Put all your customer data in there, all your customer relationships. It's fine, it couldn't leak all that information, it couldn't screw up any sensitive business details I'm sure. This is gonna go great.
Sorry AFK everybody I'm gonna go get myself a VibeMBA.
Anyway, good luck, I'm really looking forward to the user stories in a few weeks! I'm sure this won't go badly at all.

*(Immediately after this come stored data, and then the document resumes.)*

-- ==== Sys2Proof/Tests/Slice0.lean ====
section
/-! SUPPORT. Tests of the model, their expected results from the spec's own examples and vectors
(95_test_vectors.md, and the examples of the rules), and the witnesses of the statements' hypotheses. -/

namespace Sys2Proof.Tests
open Sys2Proof.Machine Sys2Proof.Claims

/-! ## Constants (00_scope.md R2, R6, S9) -/

theorem test_sector_bytes : Config.bytesPerFrame = Config.samplesPerFrame * Config.bytesPerSample := by decide

theorem test_head_weight : Config.headWeight = Config.samplesPerFrame * Config.headSkip := by decide

/-! ## Well-formedness: the one check, and a term it refuses -/

theorem test_wf_refuses_reserved_register : (Instr.rd 15#8).wf = false := by decide
theorem test_wf_refuses_last_register : (Instr.rd 255#8).wf = false := by decide
theorem test_wf_admits_flags : (Instr.rd 14#8).wf = true := by decide
theorem test_word_wf_refuses_opcode : CmdWord.wf 0x000000000000000000#72 = false := by decide
theorem test_word_wf_refuses_reserved_bit : CmdWord.wf 0x020000000000010000#72 = false := by decide

/-! ## Decoding, words written out from 30_encoding.md R90, R93 (V-E-1 to V-E-16), and encoding back -/

theorem test_decode_setalg : decode 0x010000000000000001#72 = .instr (.setalg .accurateRip) := by decide
theorem test_decode_settrk : decode 0x020000000000000C01#72 = .instr (.settrk 1#8 12#8) := by decide
theorem test_decode_setstart : decode 0x03000000000000024C#72 = .instr (.setstart 588#64) := by decide
theorem test_decode_setlen : decode 0x04FFFFFFFFFFFFFFFF#72 = .instr (.setlen 0xFFFFFFFFFFFFFFFF#64) := by decide
theorem test_decode_notfound : decode 0x050000000000000000#72 = .instr .notfound := by decide
theorem test_decode_start : decode 0x080000000000000000#72 = .instr .start := by decide
theorem test_decode_duration : decode 0x090000000000000930#72 = .instr (.duration 2352#64) := by decide
theorem test_decode_cancel : decode 0x0A0000000000000000#72 = .instr .cancel := by decide
theorem test_decode_chunk : decode 0x100000000000000498#72 = .instr (.chunk 1176#64) := by decide
theorem test_decode_byte : decode 0x1100000000000000AB#72 = .instr (.byte 0xAB#8) := by decide
theorem test_decode_eos : decode 0x120000000000000000#72 = .instr .eos := by decide
theorem test_decode_rd : decode 0x20000000000000000E#72 = .instr (.rd 14#8) := by decide
theorem test_decode_refuses_opcode : decode 0x210000000000000000#72 = .reservedOpcode 0x21#8 := by decide
theorem test_decode_refuses_bit : decode 0x080000000000000001#72 = .reservedBits .start 1#64 := by decide
theorem test_encode_settrk : encode (.settrk 2#8 3#8) = 0x020000000000000302#72 := by decide
theorem test_encode_rd : encode (.rd 2#8) = 0x200000000000000002#72 := by decide
theorem test_table_word : decodeTableWord 72 0x1100000000000000AB = some (.byte 0xAB#8) := by decide
theorem test_table_word_too_long : decodeTableWord 80 0x011100000000000000AB = none := by decide

/-! ## Response and event words (95_test_vectors.md 2.1) -/

theorem test_response_ok : (Response.ok 0xD9602110#64).encode = 0x000000000D9602110#66 := by decide
theorem test_response_rejected : (Response.rejected .state).encode = 0x10000000000000002#66 := by decide
theorem test_event_seek : (Event.seek 0#64 587#64).encode = 0x020000000000000000000000000000024B#136 := by decide
theorem test_event_error : (Event.error .truncatedRange 0xFFFFFFFFFFFFFDB4#64).encode =
    0x050000000000000003FFFFFFFFFFFFFDB4#136 := by decide

/-! ## States the tests and witnesses start from -/

/-- A session of these settings, its range starting at sample 0, that has just entered `Running`. -/
def session (alg : Algorithm) (number count : Byte) (length : Word64) : State :=
  { State.reset with
    st := .running, alg := alg, trackNumber := number, trackCount := count
    frameLength := length, frameEnd := length - 1#64 }

/-- A session of 588 samples in CRC32 mode. -/
def fresh : State := session .crc32 1#8 1#8 588#64

/-- The same, with AccurateRip chosen and these track numbers. -/
def freshAr (number count : Byte) : State := session .accurateRip number count 588#64

/-- The core after `START` with an unknown length. -/
def started : State := { State.reset with st := .started }

/-- The core after `CANCEL` in `Created`. -/
def failed : State := { State.reset with st := .failed, err := some .cancelled }

/-- The core after an `EOS` that found the range whole. -/
def stopped : State :=
  { fresh with st := .stopped, firstValid := true, nextSampleOffset := 588#64, bytesConsumed := 2352#64 }

/-- A chunk has been received and these bytes are held. -/
def holding (bytes : List Byte) (s : State) : State := { s with firstValid := true, fifo := bytes }

/-- A sector of zeros but for its last byte. -/
def almostSector : List Byte := List.replicate 2351 0#8

/-- One `BYTE` short of a sector. -/
def full (s : State) : State := holding almostSector s

/-- The last answer after a command, if it gives a next state. -/
def answerOf (i : Instr) (s : State) : Option Answer := (nextOf (exec i s)).bind State.lastAnswer

/-- The last answer after one step with this word on the port. -/
def wordAnswer (w : CmdWord) (s : State) : Option Answer :=
  (nextOf (step (s.withPort [w]))).bind State.lastAnswer

/-- A register of the next state. -/
def after {α : Type} (i : Instr) (s : State) (field : State → α) : Option α := (nextOf (exec i s)).map field

/-! ## The configuration and lifecycle commands (43_session.md) -/

theorem test_setalg : after (.setalg .accurateRip) State.reset State.alg = some .accurateRip := by decide
theorem test_setalg_after_start : answerOf (.setalg .accurateRip) fresh =
    some { response := .rejected .state, events := [] } := by decide
theorem test_settrk : after (.settrk 1#8 12#8) State.reset (fun t => (t.trackNumber, t.trackCount)) =
    some (1#8, 12#8) := by decide
theorem test_setstart : after (.setstart 588#64) State.reset State.frameStart = some 588#64 := by decide
theorem test_setlen : after (.setlen 7056#64) State.reset State.frameLength = some 7056#64 := by decide
theorem test_notfound : answerOf .notfound State.reset =
    some { response := .ok 0#64, events := [.error .notFound 0#64] } := by decide
theorem test_notfound_fails : after .notfound State.reset (fun t => (t.st, t.err)) =
    some (.failed, some .notFound) := by decide
theorem test_start_unknown : answerOf .start State.reset =
    some { response := .ok 0#64, events := [.queryLen] } := by decide
theorem test_start_zero_length : after .start { State.reset with frameLength := 0#64 } State.frameEnd =
    some 0xFFFFFFFFFFFFFFFF#64 := by decide
theorem test_duration : after (.duration 2352#64) { State.reset with st := .started, frameStart := 588#64 }
    (fun t => (t.frameLength, t.frameEnd, t.st)) = some (1764#64, 2351#64, .running) := by decide
theorem test_duration_short : answerOf (.duration 100#64) { State.reset with st := .started, frameStart := 588#64 } =
    some { response := .rejected .operand, events := [] } := by decide
theorem test_cancel_created : answerOf .cancel State.reset =
    some { response := .ok 0#64, events := [.error .cancelled 0#64] } := by decide
theorem test_cancel_running : answerOf .cancel fresh =
    some { response := .ok 0#64, events := [.stop, .error .cancelled 0#64] } := by decide
theorem test_eos_no_data : after .eos fresh (fun t => (t.st, t.err)) = some (.failed, some .noData) := by decide
theorem test_eos_empty_chunk : answerOf .eos { fresh with firstValid := true } =
    some { response := .ok 0#64, events := [.error .truncatedRange 588#64, .done 0#32] } := by decide

/-! ## The stream commands (40_frame_assembler.md, V-F-1 to V-F-8) -/

theorem test_chunk_latches_once :
    (nextOf (runAll [.chunk 100#64, .byte 1#8, .byte 2#8, .byte 3#8, .byte 4#8, .chunk 7#64] fresh)).map
      (fun t => (t.firstSampleOffset, t.nextSampleOffset, t.level)) = some (100#64, 7#64, 4) := by decide
theorem test_byte_counts_a_sample :
    after (.byte 4#8) (holding [1#8, 2#8, 3#8] fresh) (fun t => (t.level, t.nextSampleOffset)) =
      some (4, 1#64) := by decide
theorem test_byte_before_chunk : answerOf (.byte 0#8) fresh =
    some { response := .rejected .state, events := [] } := by decide

/-! ## The CRC32 generator (41_crc32.md R140, R147, 95_test_vectors.md 2.3) -/

theorem test_crc_byte : crc32Byte 0#32 0x61#8 = 0xE8B7BE43#32 := by decide
theorem test_crc_abc : crc32Bytes 0#32 [0x61#8, 0x62#8, 0x63#8] = 0x352441C2#32 := by decide +kernel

Wow that sounds great. Hey don't worry these things never blackmail anyone. Let it know if you're gonna turn it off, I bet it'll make some REAL interesting choices based on your browsing history
I feel like the average person is going to be like "oh no it'd be terrible if everyone found out I really like the 'big boobs' category on pornhub"
You may be legally entirely above board (though Cardinal Richelieu wouldn't let that get in the way) but you still might not want your S&M kink to be known or to be outed to conservative friends and family or have your bank account details spread around or have a $$$$$ bill run up in your AWS or LLM logins...
Finally we'll want to know about disputes you've had with intimate partners, employers and other service providers, especially powerful ones like healthcare, insurance and financial organisations.
Fight fire with fire.
Sigh.
Fuck me, it's going to get worse before it gets better, isn't it?
For the DuckDB side specifically: we shell out to the duckdb CLI binary for every query rather than embedding it in the Node process. So each operation gets its own memory space and dies when it's done. the web server at localhost:3100 stays lean regardless of what you're ingesting. DuckDB's out-of-core execution also means it can handle datasets larger than available RAM natively, which is one of the reasons we picked it over SQLite.
For really large exports (think full HubSpot instance with 100k+ contacts), the practical limit is more about the browser export step than DuckDB. HubSpot itself chunks its exports, and we process those chunks as they land. The DuckDB insert is the fast part.
Honestly for CRM-scale data, even a large sales org's full HubSpot, DuckDB eats it for breakfast. Where it would get interesting is if someone tries to throw analytics-scale data at it, but that's not really the use case. Would love to hear how IndexedDB holds up for you at scale in AccIQ, different trade-offs for sure.
What’s stopping the agent from doing literally any other thing in HubSpot? You know, small stuff like editing/deleting records, sensing emails, launching marketing campaigns, deleting reports, etc.
Ideally for these pursposes, I would ALWAYS use Claude Opus 4.6 for this stuff, personally I have never seen it do unintended things to that extent.
Also, when the browser opens you can supervise it doing the thing, since you can see what its doing, you can always stop it if it ever goes wrong.